Carolyn told me about Ruby, their family’s housekeeper/childcare worker, who raised her and was the one stable person in her life. One day, Carolyn’s mother asked her to follow Ruby to the bus stop in order to report whether she sat at the front or the back of the bus. Pretending to play in the street, Carolyn did as she’d been told and watched her get on the bus. She was terrified. She knew that if she reported that Ruby had sat at the front of the bus, Ruby would have been fired; she was relieved when Ruby went to the back. I asked her if Ruby had sat at the front, would Carolyn have lied to her mother. “I don’t know,” she said. “I was raised to not lie.” Great answer.

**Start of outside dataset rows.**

/-- A partner that leaves (R405), a guest that leaves (R404), a restore's source that leaves (R409). -/
def Device.shadowLosses (d : Device) (removed : List Nat) : Device :=
  let d :=
    if d.on FTP_PARTNER.valid 0 && removed.contains d.partner then
      let d := d.wr FTP_PARTNER.state 0 3
      let d := { d with ftp := { d.ftp with gens := [], full := [] }, mm := { d.mm with shadowing := [] } }
      let d := ((List.range 64).filter d.isProtected).foldl (fun d t => (d.wr FTP_TEN_STAT.unprotected t 1).commitsAcked t) d
      d.releaseHeld chNone id
    else d
  if d.ftp.restore.any fun r => removed.contains r.2.2 then (d.restoreEnds false).freeGuests removed else d.freeGuests removed

/-- Radio carriers of a removed device are taken over (R416). -/
def Device.rehome (d : Device) (removed : List Nat) : Device :=
  ((List.range 8).filter fun g => d.on FTP_REHOME0.valid g && removed.contains (d.rd FTP_REHOME0.covers g)).foldl (fun d g =>
    let m := d.rd RAD_MUTE_CTL.host_mute 0
    let c := d.rd FTP_REHOME1.carriers g
    let d := d.wr RAD_MUTE_CTL.host_mute 0 (maskOf 64 fun i => bit m i && !bit c i)
    (((d.wr FTP_REHOME0.valid g 0).wr FTP_EVT.rehomed 0 1)).raise 0 (d.rd FTP_EVT.vector 0)) d

/-- The membership record (R398), its epoch written last. -/
def Device.writeMembers (d : Device) : Device :=
  if !d.on FTP_MEMB_CFG.enable 0 then d
  else
    let base := d.rd FTP_MEMB_CFG.base 0 * 4096
    let body := toLE 2 d.fab.members.length ++ toLE 2 0 ++ toLE 8 d.stamp8 ++ List.replicate 48 0 ++
      (List.range 512).map fun i => BitVec.ofNat 8 (maskOf 8 fun b => d.fab.members.contains (8 * i + b))
    (d.poke devKey spT1 (base + 4) body).poke devKey spT1 base (toLE 4 d.epoch)

/-- Application of an epoch, in the order of R397. -/
def Device.applyEpoch (d : Device) (src : Nat) (m : Muster) : Device :=
  let removed := d.fab.members.filter fun x => !m.members.contains x
  let out := d.fab.members.contains d.devId && !m.members.contains d.devId
  let came := !d.fab.members.contains d.devId && m.members.contains d.devId
  let d := d.wr FTP_STAT.epoch 0 m.epoch
  let joined := m.members.filter fun x => x != d.devId && (!d.fab.members.contains x || m.joins.contains x)
  let left := d.ftp.left && !came
  let d := { d with fab := { d.fab with members := m.members } }
  let d := { d with ftp := { d.ftp with capable := m.capable, left := left, suspected := d.ftp.suspected.filter m.members.contains } }
  let d := if came then (d.wr FTP_STAT.state 0 2).wr FTP_STAT.join_err 0 0 else d
  let d := removed.foldl (fun d x => d.endRequestsTo x) d
  let d := (d.colls.filter fun c => c.devs.any removed.contains).foldl (fun d c =>
    match d.coll? c.sn with
    | some c => d.endColl c stTimeout (((c.devs.find? removed.contains).getD 0) <<< 52)
    | none => d) d
  let d := joined.foldl (fun d x => d.resetStreams x) d
  let d := d.markJobs removed m.lossy
  let d := d.shadowLosses removed
  let d := d.rehome removed
  let d := d.writeMembers
  let d := d.incSat FTP_CNT.removals 0 removed.length
  let d := d.showRoles
  let d := (d.wr FTP_EVT.epoch 0 1).raise 0 (d.rd FTP_EVT.vector 0)
  let d := d.muster src muEpochAck { dev := d.devId, epoch := m.epoch }
  if out then (d.isolate (if d.ftp.left then 4 else 3)).wr FTP_STAT.join_err 0 2 else d
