-- ==== Sys2Proof/WellFormed.lean ====
section
/-! DEFINITION. Which commands are well formed: every operand names a unit, queue, tenancy, register place or field value that the part has. Nothing else can
happen; exec leaves the block as it is (log 8). -/

namespace Sys2Proof

open Machine in
/-- A signal-lane instruction names vector registers V0–V31 (Table 2-1). -/
def Machine.LaneOp.wf : LaneOp → Bool
  | .fma32 d a b c => decide (d < 32) && decide (a < 32) && decide (b < 32) && decide (c < 32)
  | .selI8 d a b c e => decide (d < 32) && decide (a < 32) && decide (b < 32) && decide (c < 32) && decide (e < 32)
  | .add32 d a b | .mul32 d a b | .addI16 d a b | .subI16 d a b | .mulQ15 d a b | .addI8 d a b | .minI8 d a b | .maxI8 d a b | .signI8 d a b |
    .gather d a b => decide (d < 32) && decide (a < 32) && decide (b < 32)
  | .fmaBf16 d a b | .fmaFp16 d a b | .cmul d a b _ | .cmulTw d a b _ => decide (d < 32) && decide (a < 32) && decide (b < 32)
  | .shiftI16 d a _ => decide (d < 32) && decide (a < 32)
  | .butterfly d a _ | .shuffle d a _ => decide (d < 32) && decide (a < 32)
  | .recip d a | .rsqrt d a | .exp2 d a | .sum32 d a | .max32 d a | .toI16 d a => decide (d < 32) && decide (a < 32)

open Machine in
/-- A destination of a W store; the compressed forms have 1 to 16 bits (R226). -/
def Machine.WDst.wf : WDst → Bool
  | .bfp w | .mulaw w => decide (1 ≤ w) && decide (w ≤ 16)
  | _ => true
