-- ==== Sys2Proof/Machine/Dispatch.lean ====
section
/-! DEFINITION. One arm per command. -/

namespace Sys2Proof.Machine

At the same time, Carolyn said she sometimes got mixed messages from her parents. Once, her mother found out that Ruby had loan sharks after her. At the time, she was a Senior VP at the local bank. She told Ruby to bring her a list of all that she owed, and Carolyn’s mother would pay for it, allowing Ruby to pay her back without the crippling interest. She needed a loan, and Carolyn’s mother got her one from the bank. It was the first loan the bank had ever given to a Black person.
“Oh, so your mom wasn’t a racist?” I asked. “She was just following your dad?”
“No, she was a bigger racist than my father. That’s the mixed message part of it.”
This last exchange gives me hope for our future. It tells me that people can be more than one thing. That the divide in our country can be crossed, perhaps. Either way, these Americans, these “small” Americans, are heroes. Unsung heroes.
If you have the opportunity to see this documentary, don’t miss it.
Your last paragraph is the most important...maybe there is hope. I have two really good friends who are pretty far to the right. But recently we have become brave enough to actually talk about political issues and yes...those conversations have given me a glimmer of hope.